Linda Rosencrance reports:

ICANN, the nonprofit group that manages the Internet Domain Name System, unanimously voted [Thursday] to begin the process of relaxing the rules for generic top-level domain names (gTLD). The action means that companies and other organizations eventually could run their own domains. For example, eBay Inc. could run the domain .ebay, and Microsoft Corp. could run the domain .microsoft ... Prices to register the new domain names, expected to be anywhere from $150,000 to $500,000, would most likely prohibit individuals from applying for new domain names. ICANN said the high fees would allow it to recoup the approximately $20 million it expects to spend on implementation of the new policy. Groups applying for new top-level domain names must also either prove they are technically able to operate Web sites or contract with a company that does. New gTLDs will probably start appearing by the end of 2009, ICANN said. more
More obvious examples from Frederic Lardinois:
Google, for example, could get a .google domain, or Coke products might be found under .coke ... this would be the most significant modification of the TLD naming system yet ... general terms such as .news or .sports would also become available for registration ... the domain name speculation business is going to be changed forever. Most interesting and generic .com names have long been taken. The new system, however, will bring an abundance of new domains, which might drive down prices for .com domains.
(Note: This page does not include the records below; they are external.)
-- ==== Sys2Proof/WellFormed.lean ====
section
/-! DEFINITION. Which operations the encodings admit: an adapter request carries the round count its kind
always has (30_encoding.md R98, 43_cipher_adapter.md R224). -/

namespace Sys2Proof

/-- `FE` requests carry `ROUNDS = 0`, `RRE` requests `ROUNDS = 16` (30_encoding.md R98); no other
operation has an operand that could be ill formed. -/
def Instr.wf : Instr → Bool
  | .fe _ rounds => rounds == Config.roundsFull
  | .rre _ rounds => rounds == Config.rounds
  | .startN | .startW | .idle _ => true
  | .initN | .absfN | .abspN | .encmN | .enckN | .padN | .flrN | .finN => true
  | .initW | .absfW | .abspW | .encmW | .enckW | .padW | .flrW | .finW => true

end Sys2Proof
end

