-- ==== Sys2Proof/Certificates/Slice0/Obligations.lean ====
section
/-! DEFINITION. The statements about the model, for the provers. -/

open Sys2Proof Sys2Proof.Machine

/-! ## Encodings -/

/-- A word decodes to an instruction exactly when the instruction is well formed and the word is its encoding:
no bit of an encoding is dropped, and no two words select one operation (R91, R92, R96 to R98, R109). -/
def Obligations.DecodeInvertsEncode : Prop :=
  ∀ (w : CodeWord) (i : Instr), decode w = .ok i ↔ (i.wf = true ∧ encode i = w)

/-- Words written out from the encodings of R91, R96 and R98 decode to the operations they stand for. -/
def Obligations.SpecWordsDecode : Prop :=
  decode (.command 0b00000001) = .ok .startN ∧
  decode (.command 0b00000010) = .ok .startW ∧
  decode (.phase 0b00000) = .ok (.idle .narrow) ∧
  decode (.phase 0b00011) = .ok .abspN ∧
  decode (.phase 0b01000) = .ok .finN ∧
  decode (.phase 0b10101) = .ok .enckW ∧
  decode (.header 0b0000000010) = .ok (.fe .two 0) ∧
  decode (.header 0b0001000001) = .ok (.rre .one 16)

/-- A word decodes exactly when it belongs to a row of the operation table: every word that decodes belongs to
exactly one row, the row of the decoded operation's mnemonic, every word that belongs to a row decodes to an
operation of that row's mnemonic, and a word of no row is rejected (R109). -/
def Obligations.DecodeFollowsOpcodeTable : Prop :=
  (∀ (w : CodeWord) (i : Instr), decode w = .ok i →
    ∃ r ∈ opcodeTable, r.mnemonic = i.mnemonic ∧ r.selects w = true ∧
      ∀ r' ∈ opcodeTable, r'.selects w = true → r' = r) ∧
  (∀ (w : CodeWord) (r : OpcodeRow), r ∈ opcodeTable → r.selects w = true →
    ∃ i, decode w = .ok i ∧ i.mnemonic = r.mnemonic) ∧
  (∀ w : CodeWord, (∀ r ∈ opcodeTable, r.selects w = false) → ∃ e, decode w = .error e)

/-! ## The step -/

/-- The step runs the decoded operation: at the core's turn the phase word's operation while `BUSY = 1` or
`PH = 0`, or the operation of a header that waits on the port; at the host's turn, with `BUSY = 0`, the
command written to `CMD` (R12, R13, R109, R240). The model's own choices in it: the turn is taken off the inbox
first (log 1), an idle turn with `PH = 0` is a step (log 2), a header that waits on the port is answered at the
core's next turn (log 7; by R12 no request waits between steps), and a write of `CMD` runs the low byte of
its data, whatever stands above (log 12). -/
def Obligations.StepRunsDecodedOperation : Prop :=
  (∀ (s : State) (i : Instr), CoresTurn s → s.port.pending = none → (s.busy = true ∨ s.ph = 0) →
    decode (.phase s.phaseWord) = .ok i → step s = exec i { s with inbox := s.inbox.tail }) ∧
  (∀ (s : State) (header : BitVec 10) (i : Instr), CoresTurn s → s.port.pending = some header →
    decode (.header header) = .ok i → step s = exec i { s with inbox := s.inbox.tail }) ∧
  (∀ (s : State) (d : BitVec 32) (rest : List HostEvent) (i : Instr),
    s.inbox = .wr 0 8 d :: rest → s.busy = false →
    decode (.command (d.setWidth 8)) = .ok i → step s = exec i { s with inbox := rest })

/-- What `withFetchWord` stores is what the next step runs (log 14): for a word of the table that decodes, the
next step is the decoded operation at the state `withFetchWord` made, its turn taken off. -/
def Obligations.FetchWordRunsNext : Prop :=
  ∀ (s : State) (nbits w : Nat) (i : Instr), decodeTableWord nbits w = some i →
    step (s.withFetchWord nbits w) = exec i { s.withFetchWord nbits w with inbox := s.inbox }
This is surely going to upset a lot of speculators ... For the average Internet user, .com is the only domain on the Internet, with only .edu, .gov, .org, and .net having some traction as well. Not coincidentally, these (together with .mil) were also the first TLDs ... While some web services like del.icio.us were able to attract a considerable amount of users with their idiosyncratic domains, even del.icio.us finally bought delicious.com. more
Jacqui Cheng counts them pennies:
Registering the TLD will cost anywhere from $100,000 to $500,000 ... This is no small beans—unless you're planning to fork over up to half a million dollars and put in the labor to manage everything that appears under the TLD, this task is probably best left to large organizations and governmental entities. The organization registering the TLD will also be responsible for determining whether it will be restricted to certain types of sites or open to the public ... Still, ICANN apparently believes that changing its system will help foster huge amounts of growth in online properties. more
John Paczkowski invokes LOLcats:
You think Internet domain namespace is an unwieldy, unnavigable mess now? Just wait ... ICANN’s domain, for example, could become MassiveTechnical.Problems, Total.Chaos, Utter.Confusion or Cluster.F … well, you see my point ... when the adult-entertainment industry catches wind of this … well, let’s just hope .xxx will be the least of our worries. How many slang terms for sexual anatomy can you think of? more
As does Sean Maguire:
A second proposal, that would introduce domain names written in scripts such as Asian and Arabic, was also approved ... ICANN has been working on the move for nearly six years. Some companies have used the current system to suit their own needs with country domains, such as .tv , which was originally created to designate the Polynesian island of Tuvalu ... Expect the new system to come replete with contentious battles and bidding wars as companies move to secure domain names based on their intellectual property. The new system is anticipated to come in the next year, so get ready domain buyers! more
All is Glenn Fleishman:
ICANN ... is about to let you get a little more top heavy with your vanity, if you have deep enough pockets ... Many years ago, when I worked at Amazon.com, I saw that TLD proposals were underway, and I suggested Amazon sponsor .book so that an ISBN number plus .book would result in a search result on the site. That wasn't possible then, it turned out, but would be possible under this new regime ... Is this change necessary? Hard to say. It can be quite difficult to find the appropriate domain name for your business, non-profit organization, social site, or personal domain because of the exhaustion of generic words ... I could also see some interesting cooperative work emerge. Say 5,000 Mac users wanted to register .fanboy - to take back the pejorative - and were willing to pony up $20 each, if the TLD cost were $100,000. That's certainly do-able. more
Chris Morrison speculates: [You're fired -Ed.]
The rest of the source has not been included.